The following values are recongized in the name:
- $srcDb - genbank, refseq
- $cdnaType - mrna, est
- $orgCat - native, xeno
$db.mgcTables.$host - indicates which MGC tables to create when loading database on $host. Values are no, all, or full. $host is the value returned by uname -n.
$db.mgcTables.default - indicates which MGC tables to create when there is no host-specific setting.
$db.upstreamGeneTbl - If specified, use this table to create upstream FASTA files. It is an error if the table doesn't exist. If not specified, don't create upstream FASTAs.

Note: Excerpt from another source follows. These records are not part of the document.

-- ==== Sys2Proof/Machine/Row.lean ====
section
/-! DEFINITION. Machine/Row.lean: ROW on the row engine, forward and backward (R226 to R236, R248 to R251),
and side memory. -/

namespace Sys2Proof.Machine

/-! ### Values with flags: INEXACT belongs to final roundings alone (R82) -/

/-- A value rounded by RNE into FP32 within a row operation: its flags but INEXACT. -/
def rneStep (x : Num × Half) : Num × Half :=
  let r := to32 .rne x.1
  (r.1, x.2 ||| (r.2 &&& ~~~fINEXACT))

/-- Products, sums and fused forms rounded by RNE. -/
def rMul (x y : Num × Half) : Num × Half :=
  let r := rneStep (mulX x.1 y.1)
  (r.1, x.2 ||| y.2 ||| r.2)
def rSub (x y : Num × Half) : Num × Half :=
  let r := rneStep (addX .rne x.1 y.1.negate)
  (r.1, x.2 ||| y.2 ||| r.2)
def rFma (x y z : Num × Half) : Num × Half :=
  let r := rneStep (fmaX .rne x.1 y.1 z.1)
  (r.1, x.2 ||| y.2 ||| z.2 ||| r.2)

/-- A fixed function (R220). -/
def rFn (code : Nat) (x : Num × Half) : Num × Half :=
  let r := fn32 code x.1
  (r.1, x.2 ||| r.2)

/-- round_rne_fp32(sum(t_j)): the compensated sum in element order, its final s + c (R70, R72, R227). -/
def rowSum (ts : List (Num × Half)) : Num × Half :=
  let p := addTerms true PairN.zero (ts.map (·.1))
  let r := rneStep (pairExact .rne p.1, 0)
  (r.1, ts.foldl (fun f t => f ||| t.2) (p.2 ||| r.2))

/-- An exact product, as a term. -/
def exactMul (x y : Num × Half) : Num × Half :=
  let r := mulX x.1 y.1
  (r.1, x.2 ||| y.2 ||| r.2)

/-- The largest element under R45. -/
def rowMax (xs : List (Num × Half)) : Num × Half :=
  match xs with
  | [] => (.inf true, 0)
  | x :: rest => rest.foldl (fun a y => (maxNum a.1 y.1, a.2 ||| y.2)) x

/-! ### Rows -/

/-- What a row gives: the exact values of Y's planes before their one rounding, flags, and the statistics a
forward row writes. zflags are those of plane 1, raised where it is written. -/
structure RowOut where
  y : List Num
  z : List Num
  flags : Half
  zflags : Half
  stat0 : Word
  stat1 : Word
  deriving DecidableEq, Repr

/-- The flags of a list of results. -/
def allFlags (l : List (Num × Half)) : Half := l.foldl (fun f x => f ||| x.2) 0

/-- A row of inputs that are all used: their flags. -/
abbrev RowIn := List (Num × Half)

/-- log2 e as F32. -/
def log2e : Num × Half := (f32 0x3FB8AA3B#32, 0)

/-- layernorm_fwd (R227); md signs an exact zero. -/
def layernormFwd (md : Mode) (eps : Num) (xs gain bias : RowIn) : RowOut :=
  let invN := rFn 2 (Num.ofNat xs.length, 0)
  let mean := rMul (rowSum xs) invN
  let d := xs.map fun x => rSub x mean
  let var := rMul (rowSum (d.map fun x => exactMul x x)) invN
  let rstd := rFn 3 (rneStep (addX .rne var.1 eps))
  let y := ((d.zip gain).zip bias).map fun t =>
    let h := rMul t.1.1 rstd
    let r := fmaX md h.1 t.1.2.1 t.2.1
    (r.1, h.2 ||| t.1.2.2 ||| t.2.2 ||| r.2)
  { y := y.map (·.1), z := [], zflags := 0, flags := allFlags y ||| var.2 ||| mean.2, stat0 := w32 mean.1,
    stat1 := w32 rstd.1 }

/-- rmsnorm_fwd (R227). -/
def rmsnormFwd (eps : Num) (xs gain : RowIn) : RowOut :=
  let invN := rFn 2 (Num.ofNat xs.length, 0)
  let ms := rMul (rowSum (xs.map fun x => exactMul x x)) invN
  let rstd := rFn 3 (rneStep (addX .rne ms.1 eps))
  let y := (xs.zip gain).map fun t => exactMul (rMul t.1 rstd) t.2
  { y := y.map (·.1), z := [], zflags := 0, flags := allFlags y ||| ms.2, stat0 := 0, stat1 := w32 rstd.1 }

/-- softmax_fwd (R227, R229). -/
def softmaxFwd (xs : RowIn) : RowOut :=
  let m := rowMax xs
  if m.1 = .inf true then
    { y := xs.map fun _ => Num.zero, z := [], zflags := 0, flags := allFlags xs, stat0 := w32 (.inf true), stat1 := 0 }
  else
    let e := xs.map fun x => rFn 5 (rMul (rSub x m) log2e)
    let r := rFn 2 (rowSum e)
    let y := e.map fun x => exactMul x r
    { y := y.map (·.1), z := [], zflags := 0, flags := allFlags y ||| allFlags xs, stat0 := w32 m.1, stat1 := w32 r.1 }

/-- layernorm_bwd (R249): saved row xs, gradient dys, gain, and the entry's statistics. A statistic is read by
its tag from side memory and is no operand of the command, so a NaN or infinite one raises no NAN_IN or INF_IN,
here and in the other backward operations (DESIGN CHOICE, log entry 105). -/
def layernormBwd (mean rstd : Num) (xs dys gain : RowIn) : RowOut :=
  let invN := rFn 2 (Num.ofNat xs.length, 0)
  let xh := xs.map fun x => rMul (rSub x (mean, 0)) (rstd, 0)
  let g := (dys.zip gain).map fun t => rMul t.1 t.2
  let a := rMul (rowSum g) invN
  let b := rMul (rowSum ((g.zip xh).map fun t => exactMul t.1 t.2)) invN
  let dx := (xh.zip g).map fun t => exactMul (rFma (t.1.1.negate, t.1.2) b (rSub t.2 a)) (rstd, 0)
  let z := (dys.zip xh).map fun t => exactMul t.1 t.2
  { y := dx.map (·.1), z := z.map (·.1), zflags := allFlags z,
    flags := allFlags dx ||| a.2 ||| b.2,
    stat0 := 0, stat1 := 0 }

/-- rmsnorm_bwd (R249). -/
def rmsnormBwd (rstd : Num) (xs dys gain : RowIn) : RowOut :=
  let invN := rFn 2 (Num.ofNat xs.length, 0)
  let xh := xs.map fun x => rMul x (rstd, 0)
  let g := (dys.zip gain).map fun t => rMul t.1 t.2
  let b := rMul (rowSum ((g.zip xh).map fun t => exactMul t.1 t.2)) invN
  let dx := (xh.zip g).map fun t => exactMul (rFma (t.1.1.negate, t.1.2) b t.2) (rstd, 0)
  let z := (dys.zip xh).map fun t => exactMul t.1 t.2
  { y := dx.map (·.1), z := z.map (·.1), zflags := allFlags z, flags := allFlags dx ||| b.2,
    stat0 := 0, stat1 := 0 }

/-- softmax_bwd (R249, R251): a row fully masked in the forward pass gives +0 and no flag. -/
def softmaxBwd (stat0 : Num) (ys dys : RowIn) : RowOut :=
  if stat0 = .inf true then
    { y := ys.map fun _ => Num.zero, z := [], zflags := 0, flags := 0, stat0 := 0, stat1 := 0 }
  else
    let t := rowSum ((dys.zip ys).map fun x => exactMul x.1 x.2)
    let dx := (ys.zip dys).map fun x => exactMul x.1 (rSub x.2 t)
    { y := dx.map (·.1), z := [], zflags := 0, flags := allFlags dx, stat0 := 0, stat1 := 0 }

/-! ### Operands of a row -/

/-- The position of element j of plane q of the operand at word i in an iteration. -/
def rowPos (k : Checked) (i q : Nat) (iv : List Nat) (j : Nat) : Pos :=
  shiftPos (shiftPos (originOf (k.entry.slot i).levels iv) 1 q) 0 j

/-- Elements of a row: dim0 of X. -/
def rowLen (k : Checked) : Nat := match k.desc 8 with | some x => x.dim 0 | none => 0

/-- A row read from plane q of the operand at word i. -/
def rowRead (k : Checked) (i q : Nat) (d : Desc) (rd : Reader) (daz : Bool) (iv : List Nat) : RowIn :=
  (List.range (rowLen k)).map fun j => d.operand rd daz (rowPos k i q iv j)

/-- Gain or bias: row q of P, or the constant where P is unused. -/
def rowParam (k : Checked) (q : Nat) (rd : Reader) (daz : Bool) (iv : List Nat) (dflt : Num) : RowIn :=
  match k.desc 16 with
  | some p => rowRead k 16 q p rd daz iv
  | none => List.replicate (rowLen k) (dflt, 0)

/-- Whether a command uses P: not the soft-max operations. -/
def Entry.usesParam (e : Entry) : Bool := e.rowOp != 2 && e.rowOp != 10

/-- Whether Y has a second plane (R248). -/
def twoPlanes (d : Desc) : Bool := decide (3 ≤ d.rank) && d.dim 1 == 2

/-- The positions of Y that a row writes: plane 0, and plane 1 of a backward operation where Y has it. -/
def rowWrites (k : Checked) (y : Desc) (iv : List Nat) : List Pos :=
  let at' := fun (q : Nat) => (List.range (rowLen k)).map fun j => rowPos k 12 q iv j
  at' 0 ++ if twoPlanes y && decide (8 ≤ k.entry.rowOp) then at' 1 else []

/-- The bytes a row reads: X, both planes of it in the backward operations, P, and the blocks of an MX Y that it
writes in part (R628). -/
def rowReads (k : Checked) (iv : List Nat) : List (Nat × Nat) :=
  let e := k.entry
  let row := fun (i q : Nat) => match k.desc i with
    | some d => (List.range (rowLen k)).flatMap fun j => d.elemRanges (rowPos k i q iv j)
    | none => []
  row 8 0 ++ (if 8 ≤ e.rowOp then row 8 1 else [])
    ++ (if e.usesParam then row 16 0 ++ (if e.rowOp = 0 then row 16 1 else []) else [])
    ++ (match k.desc 12 with
        | some y => (y.blockReads (rowWrites k y iv)).map fun r => (addrLocal r.1, r.2)
        | none => [])

/-- The row of iteration k, computed from memory and the row's statistics. -/
def rowCompute (k : Checked) (rd : Reader) (e : Env) (x : Desc) (iv : List Nat) (key : Word)
    (s0 s1 : Num) : RowOut :=
  let en := k.entry
  let xs := rowRead k 8 0 x rd e.daz iv
  let dy := rowRead k 8 1 x rd e.daz iv
  let gain := rowParam k 0 rd e.daz iv (Num.ofNat 1)
  let bias := rowParam k 1 rd e.daz iv Num.zero
  match en.rowOp with
  | 0 => layernormFwd (e.mode key 0) (f32 en.epsilon) xs gain bias
  | 1 => rmsnormFwd (f32 en.epsilon) xs gain
  | 2 => softmaxFwd xs
  | 8 => layernormBwd s0 s1 xs dy gain
  | 9 => rmsnormBwd s1 xs dy gain
  | _ => softmaxBwd s0 xs dy

/-- Y written: plane 0, and plane 1 where Y has it (R227, R248); a soft-max has one plane. -/
def State.writeRow (s : State) (k : Checked) (e : Env) (y : Desc) (iv : List Nat) (o : RowOut) :
    State × Half :=
  let at' := fun (q : Nat) (vs : List Num) => vs.zipIdx.map fun v => (rowPos k 12 q iv v.2, v.1)
  let both := twoPlanes y && decide (8 ≤ k.entry.rowOp)
  let r := y.storeBatch (memReader s.mem) e (at' 0 o.y ++ if both then at' 1 o.z else [])
  (s.storeBytes (toLocal r.1), r.2 ||| if both then o.zflags else 0)

/-- A row's progress: the state, the flags, the status once a row has ended the command, and the rows done. -/
structure RowState where
  st : State
  flags : Half
  status : Half
  rows : Nat
  deriving DecidableEq, Repr

/-- One row (R231, R232, R234). -/
def rowStep (c : Nat) (k : Checked) (e : Env) (x y : Desc) (a : RowState) (r : List Nat × Nat) : RowState :=
  if a.status ≠ stDONE then a
  else
    let n := k.entry.rowBase + r.2
    let back := decide (8 ≤ k.entry.rowOp)
    if back && Sparse.find (a.st.core c).tags n != some k.entry.rowCtx then
      { a with status := stSIDE_TAG }
    else
      let rd := memReader a.st.mem
      let o := rowCompute k rd e x r.1 y.key (f32 (memWord a.st.mem (sideAddr c n)))
        (f32 (memWord a.st.mem (sideAddr c n + 4)))
      let w := a.st.writeRow k e y r.1 o
      let st := if back then w.1
        else (w.1.storeRun (sideAddr c n) (leBytes 4 o.stat0.toNat ++ leBytes 4 o.stat1.toNat)).updCore c
          fun q => { q with tags := Sparse.put q.tags n k.entry.rowCtx }
      { a with st := st, flags := a.flags ||| o.flags ||| w.2, rows := a.rows + 1 }

/-- A ROW command runs its rows in order; a read that fails ends it after the earlier rows (R102). -/
def State.runRow (s : State) (p c : Nat) (k : Checked) (ecc : Ecc) : State :=
  match k.desc 8, k.desc 12 with
  | some x, some y =>
    let ivs := indexVectors k.entry.trips
    let good := s.goodIterations ecc (rowReads k) ivs
    let t := good.zipIdx.foldl (rowStep c k (s.envOf c k.entry) x y) ⟨s, 0, stDONE, 0⟩
    let read := if t.status ≠ stDONE then ivs.take t.rows else ivs.take (good.length + 1)
    let r := t.st.readErrors (read.flatMap (rowReads k)) ecc
    match (if t.status ≠ stDONE then none else r.2) with
    | some a => r.1.failRead p c k.entry t.flags a
    | none => r.1.updCore c fun q => { q with
        row := some { chk := k, flags := t.flags, status := t.status, image := none } }
  | _, _ => s

/-- A ROW command of one operation issues on an idle row engine and runs. -/
def State.rowOp (s : State) (c op : Nat) (ecc : Ecc) : State :=
  s.issue c (fun e => e.kind == 3 && e.rowOp == op) fun s p k => (s.popHead c).runRow p c k ecc

/-- LAYERNORM_FWD. -/
def execLayernormFwd (core : Fin 512) (ecc : Ecc) (s : State) : Host.Outcome State Fault Refusal :=
  .next (s.rowOp core 0 ecc)

/-- RMSNORM_FWD. -/
def execRmsnormFwd (core : Fin 512) (ecc : Ecc) (s : State) : Host.Outcome State Fault Refusal :=
  .next (s.rowOp core 1 ecc)

/-- SOFTMAX_FWD. -/
def execSoftmaxFwd (core : Fin 512) (ecc : Ecc) (s : State) : Host.Outcome State Fault Refusal :=
  .next (s.rowOp core 2 ecc)

/-- LAYERNORM_BWD. -/
def execLayernormBwd (core : Fin 512) (ecc : Ecc) (s : State) : Host.Outcome State Fault Refusal :=
  .next (s.rowOp core 8 ecc)

/-- RMSNORM_BWD. -/
def execRmsnormBwd (core : Fin 512) (ecc : Ecc) (s : State) : Host.Outcome State Fault Refusal :=
  .next (s.rowOp core 9 ecc)

/-- SOFTMAX_BWD. -/
def execSoftmaxBwd (core : Fin 512) (ecc : Ecc) (s : State) : Host.Outcome State Fault Refusal :=
  .next (s.rowOp core 10 ecc)

/-- The completion of the row engine's command (R135). -/
def State.finishRow (s : State) (p c : Nat) : State :=
  match (s.core c).row with
  | none => s
  | some r => (s.updCore c fun x => { x with row := none }).complete p c r.chk.entry r.status r.flags true

end Sys2Proof.Machine
end

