-- ==== Sys2Proof/Machine/Mover.lean ====
section
/-! DEFINITION. Machine/Mover.lean: MOVE: copies, versioned gathers and the larder (R115 to R122, R284 to
R288, R409 to R415, R510, R626 to R628). -/

namespace Sys2Proof.Machine

/-! ### Elements of a COPY (R147, R149) -/

/-- The global byte ranges of an element and of its scale. -/
def Desc.elemGlobal (d : Desc) (p : Pos) : List (Nat × Nat) :=
  if d.inBounds p then
    if isMx d.fmt then
      let lo := p.getD 0 0 * elemBits d.fmt
      [(d.addrOf p + lo / 8, ceilDiv (lo % 8 + elemBits d.fmt) 8), (d.scaleAddr p, 1)]
    else [(d.addrOf p, elemBits d.fmt / 8)]
  else []

/-- A write of one byte at a global address, by the iteration it belongs to. -/
abbrev TaggedByte := Nat × Nat × Byte

/-- Bytes from an address, tagged. -/
def tagged (it a : Nat) (bs : List Byte) : List TaggedByte := bs.zipIdx.map fun b => (it, a + b.2, b.1)

/-- A COPY between equal formats that are not MX moves encodings as they stand (R61). -/
def copyPlain (es : List (Nat × Pos × Pos)) (sd dd : Desc) (rd : Reader) : List TaggedByte × Half :=
  let n := elemBits dd.fmt / 8
  es.foldl (fun acc e =>
    let raw := if sd.inBounds e.2.1 then sd.rawBits rd e.2.1 else 0
    (acc.1 ++ tagged e.1 (dd.addrOf e.2.2) (leBytes n raw),
     acc.2 ||| (if sd.inBounds e.2.1 then readFlags sd.fmt 0 raw else 0))) ([], 0)

/-- An element as the source of a COPY that converts (R61, R67): an MX element is judged for DAZ on its scaled
value in FP32, as a vector load judges it (DEDUCED, log entry 106); one that FP32 cannot hold widens into the
infinity of its sign with OVERFLOW where the destination is FP32. -/
def Desc.copyOperand (sd : Desc) (rd : Reader) (daz : Bool) (toFmt : Nat) (p : Pos) : Num × Half :=
  let o := sd.operand rd daz p
  if isMx sd.fmt then
    let z := applyDaz daz fp32 o.1
    let w := if toFmt = 0 then to32 .rne z.1 else (z.1, 0)
    (w.1, o.2 ||| z.2 ||| w.2)
  else o

/-- A COPY into a format that is not MX, converting (R54, R61). -/
def copyConvert (es : List (Nat × Pos × Pos)) (sd dd : Desc) (rd : Reader) (e : Env) :
    List TaggedByte × Half :=
  es.foldl (fun acc x =>
    let o := sd.copyOperand rd e.daz dd.fmt x.2.1
    let r := dd.storeBatch rd e [(x.2.2, o.1)]
    (acc.1 ++ r.1.map (fun w => (x.1, w.1, w.2)), acc.2 ||| o.2 ||| r.2)) ([], 0)

/-- The block of an MX destination that a position lies in: its row and its number. -/
def blockOf (p : Pos) : Pos × Nat := (p.set 0 0, p.getD 0 0 / 32)

/-- The first source position of the block that a destination block receives whole and in order (R153). -/
def wholeBlock (es : List (Nat × Pos × Pos)) (sd dd : Desc) (row : Pos) (blk : Nat) : Option Pos :=
  let n := min 32 (dd.dim 0 - blk * 32)
  let from' := fun (j : Nat) => (es.reverse.find? fun e => e.2.2 == row.set 0 (blk * 32 + j)).map (·.2.1)
  match from' 0 with
  | none => none
  | some s0 =>
    if s0.getD 0 0 % 32 = 0 ∧ sd.inBounds s0 ∧ min 32 (sd.dim 0 - s0.getD 0 0) = n
        ∧ (List.range n).all (fun j => from' j == some (shiftPos s0 0 j)) then some s0 else none

/-- A source block's encodings and scale written unchanged into a destination block. -/
def blockAsIs (sd dd : Desc) (rd : Reader) (row : Pos) (blk : Nat) (s0 : Pos) : List (Nat × Byte) × Half :=
  let n := min 32 (dd.dim 0 - blk * 32)
  let codes := (List.range n).map fun j => sd.rawBits rd (shiftPos s0 0 j)
  let sc := sd.scaleOf rd s0
  let a := dd.addrOf row + blk * 32 * elemBits dd.fmt / 8
  ((dd.scaleAddr (row.set 0 (blk * 32)), BitVec.ofNat 8 sc)
      :: (packBits (elemBits dd.fmt) codes).zipIdx.map (fun b => (a + b.2, b.1)),
   codes.foldl (fun f c => f ||| readFlags sd.fmt sc c) 0)
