/-- A complete transfer at its receiver (R290, R291): its TALLY applied, ACK sent, the context freed. No increment
crosses into a closed die (R29, log entry 120). -/
def State.completeRx (s : State) (p : Pkt) (x : RxCtx) : State :=
  let st := match x.heldTally with
    | some w => if x.fail = stDONE then s.tallyStatus x.part (fld w 0 9) else x.fail
    | none => x.fail
  let s := match x.heldTally with
    | some w => if st = stDONE ∧ s.coreOpen (fld w 0 9) then s.addTally (fld w 0 9) (fld w 16 8) (BitVec.ofNat 32 (fld w 24 8)) else s
    | none => s
  ((s.freeContext x).updFabric fun f => { f with completed := f.completed + 1 }).replyTo p 9 st []

/-- A request packet that belongs to a transfer is counted (R289 to R295): act says what its payload does,
with the status of its check. -/
def State.countIn (s : State) (p : Pkt) (act : State → State × Half) (tally : Option Word) : State :=
  if s.turnsAway p.part.toNat p.src.toNat then s.replyTo p 0xB stPRIVILEGE []
  else if !(s.part p.part.toNat).active then s.strayed
  else match s.grantOf p with
    | none => s.strayed
    | some g =>
      let g := g.see p.tno.toNat
      let used := (s.fabric.contexts.filter fun x => !x.isReply && x.src == g.src && x.skein == g.skein).length
      let fresh := !(s.fabric.contexts.any fun x => x.isOf p false)
      if fresh && (g.done.contains p.tno.toNat || decide (g.count ≤ used)) then s.strayed
      else
        let s := s.updGrant g.src g.skein fun _ => g
        let x := s.rxContext p
        let n := p.payload.length
        if x.totPackets < x.packets + 1 ∨ x.totBytes < x.bytes + n ∨ x.totPackets ≠ p.tpackets.toNat
            ∨ x.totBytes ≠ p.tbytes.toNat then
          ((s.updFabric fun f => { f with countOverruns := f.countOverruns + 1 }).freeContext x).replyTo p 9
            stOVERRUN []
        else
          let r := act s
          let x : RxCtx := { x.failed r.2 with
            packets := x.packets + 1, bytes := x.bytes + n, seenAt := s.power.ticks,
            heldTally := match tally with | some w => some w | none => x.heldTally }
          if x.packets = x.totPackets ∧ x.bytes = x.totBytes then r.1.completeRx p x
          else
            let s := if p.last then r.1.updFabric fun f => { f with earlyLast := f.earlyLast + 1 } else r.1
            s.putContext x

/-- The check of an arriving access (R145, R198, R297): control, host window and reserved regions are refused. -/
def State.accessStatus (s : State) (part a n : Nat) : Half :=
  let l := addrLocal a
  if addrModule a ≠ s.myId ∨ 2 < addrRegion a then stPRIVILEGE
  else if n = 0 then stDONE
  else if touchesPlane (l, n) ∧ (s.part part).layout.live.excl = 0 then stPRIVILEGE
  else s.rangeStatus part l n

/-- Bytes that a packet brings for a place of partition q: stored, or refused with a status (R125, R297, R414); a
refusal by a gather's hold is counted (R422). A write to HBM may meet parity, whose fourth failure is a memory
fault of the partition (R105, R110). -/
def State.storeIn (s : State) (q a : Nat) (bs : List Byte) (ecc : Ecc) : State × Half :=
  let st := s.accessStatus q a bs.length
  let at_ := [(addrLocal a, bs.length)]
  if st ≠ stDONE then (s, st)
  else if meetAny at_ s.gatherHolds then (s.noteStale true, stSTALE_SHARD)
  else if meetAny at_ (s.atticHolds q) then (s, stSTALE_SHARD)
  else
    let r := s.accessErrors [] at_ ecc
    match r.2 with
    | some bad => (r.1.fault stECC 1 (memUnit bad).1 (memUnit bad).2 [q] bad 0, stECC)
    | none => (r.1.storeRun (addrLocal a) bs, stDONE)

/-- What a WRITE's payload does. -/
def State.writeIn (s : State) (p : Pkt) (ecc : Ecc) : State × Half := s.storeIn p.part.toNat p.addr.toNat p.payload ecc

/-- Whether a partition serves a request, so that it has to wait for what stands in its way. -/
def State.serves (s : State) (p : Pkt) : Bool :=
  !s.turnsAway p.part.toNat p.src.toNat && (s.part p.part.toNat).active
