/-! ### Beginning (R333, R334, R337, R347, R350) -/

/-- Elements the module finalises itself. -/
def CollRun.partsOwned (r : CollRun) : Nat :=
  let op := r.chk.entry.collOp
  if op = 8 then 0 else if soleChunk op then (if r.pos = 0 then 1 else 0) else if r.ring then 2 else 1

/-- The own chunk of an ALL_GATHER is read, written and sent (R318, R339); its read raises its flags (R629). -/
def State.gatherOwn (s : State) (i : Nat) (r : CollRun) (rd : Reader) : State :=
  let e := r.chk.entry
  match r.chk.desc 8, r.chk.desc 12 with
  | some a, some d =>
    let seg := fun h =>
      let x := r.range e.count r.pos h
      ({ chunk := r.pos, half := h, mask := 2 ^ r.n - 1, weight := r.n, quar := 0, nf := none,
         data := a.rawRun rd x.1 x.2 } : Seg)
    let whole := (chunkStart e.count r.n r.pos, chunkStart e.count r.n (r.pos + 1))
    let fl := (List.range (whole.2 - whole.1)).foldl
      (fun f k => f ||| (a.contribution rd false (whole.1 + k)).2) (0 : Half)
    let r := ({ r with flags := r.flags ||| fl }.note (seg 0)).push 1 0 (seg 0)
    let r := r.push 1 1 (seg 1)
    let w := s.writeRun r d whole.1 (a.rawRun rd whole.1 whole.2)
    w.1.setRun i w.2
  | _, _ => s.setRun i r

/-- The streams of run i begin: included says whether this member contributes, late whether R333 excludes it, and
flits what each direction may send in this stitch. Reads of the source may meet errors of the memory. -/
def State.beginRun (s : State) (i : Nat) (r : CollRun) (included late : Bool) (flits : Nat) (ecc : Ecc) : State :=
  let e := r.chk.entry
  let op := e.collOp
  let quar := r.scan == 3 && !late && (r.forced.all fun m => m.testBit r.pos)
  let included := included && !quar && !r.miss
  let u := s.accessErrors (if included then r.readExtents else []) r.chk.writeExtents ecc
  match u.2 with
  | some bad => u.1.failSource i r bad
  | none =>
    let s := u.1
    let out := late || quar
    let s := { s with coll := { s.coll with
        lateExclusions := if late then s.coll.lateExclusions + 1 else s.coll.lateExclusions,
        quarantines := if quar then s.coll.quarantines + 1 else s.coll.quarantines } }
    let s := if out then s.updPart r.part fun q => { q with excluded := q.excluded + 1 } else s
    let own : List Pair × Half := if included && op != 8 then s.contribution r else ([], 0)
    let weight := if op < 8 ∧ op % 2 = 1 then ((s.ledgerOf r.part e.bucket).map (·.weight)).getD 0 else 1
    let localSq := if op < 8 ∧ op % 2 = 0 ∧ included then r.localSq own.1 else ⟨0, 0⟩
    let s := if op = 11 ∧ (r.chk.desc 8).isNone then
        s.updPart r.part fun q => { q with localNorm := ⟨0, 0⟩, reducedNorm := ⟨0, 0⟩ }
      else s
    let s := s.updNorms r.part fun ws => ws.map fun w =>
      if r.isWait w ∧ w.localState = 1 then
        { w with localState := if included then 2 else 0, localSq := localSq } else w
    let r := { r with
      begun := true, started := true, included := included, late := late, own := own.1, weight := weight,
      scan := if quar then 3 else if r.scan = 1 ∨ r.scan = 3 then 0 else r.scan, flags := r.flags ||| own.2,
      nfOwn := if quar then some r.nfElem else firstNonfinite op own.1 0 own.1.length, todo := r.partsOwned,
      credit := [(flits : Int), flits] }
    let r := r.tx.foldl (fun r t =>
      if t.phase = 0 then
        (t.turns.filter fun x => !(r.rx.any fun y => y.phase == 0 && y.dir == t.dir && y.turns.contains x)).foldl
          (fun r x => r.push 0 t.dir (r.origin x.1 x.2)) r
      else r) r
    if op = 8 then s.gatherOwn i r (memReader s.mem)
    else if r.ring then s.setRun i r
    else s.lineFinal i r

$db.upstreamMaf - If specified, create update MAFs using these MAF tables and organism lists, and the genes in $db.upstreamGeneTbl. The value should be white-space separated pairs of table name and fully qualified path to file with order list of organisms to include in the upstream MAF.
$db.ccds.ncbiBuild - includes NCBI build number (e.g. 36.3) for CCDS table building. Specifying this enabled auto-update of ccdsGene and related tables.
$db.mgc - Should MGC tables be loaded. Values are yes, or no.
$db.orfeome - Should ORFeome tables be loaded. Values are yes, or no.
$db.perChromTables - Set to no if per-chromosome alignment tables should not be created.
$db.$srcDb.$cdnaType.$orgCat.load - Should cDNAs be aligned and loaded into the database for the specified category. Value is yes or no.
$db.$srcDb.$cdnaType.$orgCat.align - Should cDNAs be aligned for the specified category. Value is yes or no. This is used if it's desirable to align a particular category but not create a track of it.
$db.$srcDb.$cdnaType.$orgCat.loadDesc Should the description table be loaded? Value is yes or no. Descriptions are normally not loaded for ESTs as they are large and not very useful
$db.downloadDir - directory relative to goldenPath/ where download files are stored.
$db.align.prefilter - Prefilter alignments in cluster jobs. If set to yes or not specified do prefiltering. If set to no, no prefiltering is done. This is often useful for debugging.
$db.$srcDb.mrna.blatTargetDb - Should BLAT targetDb two-bit files be created for database for the specified srcDb. Value is yes or no.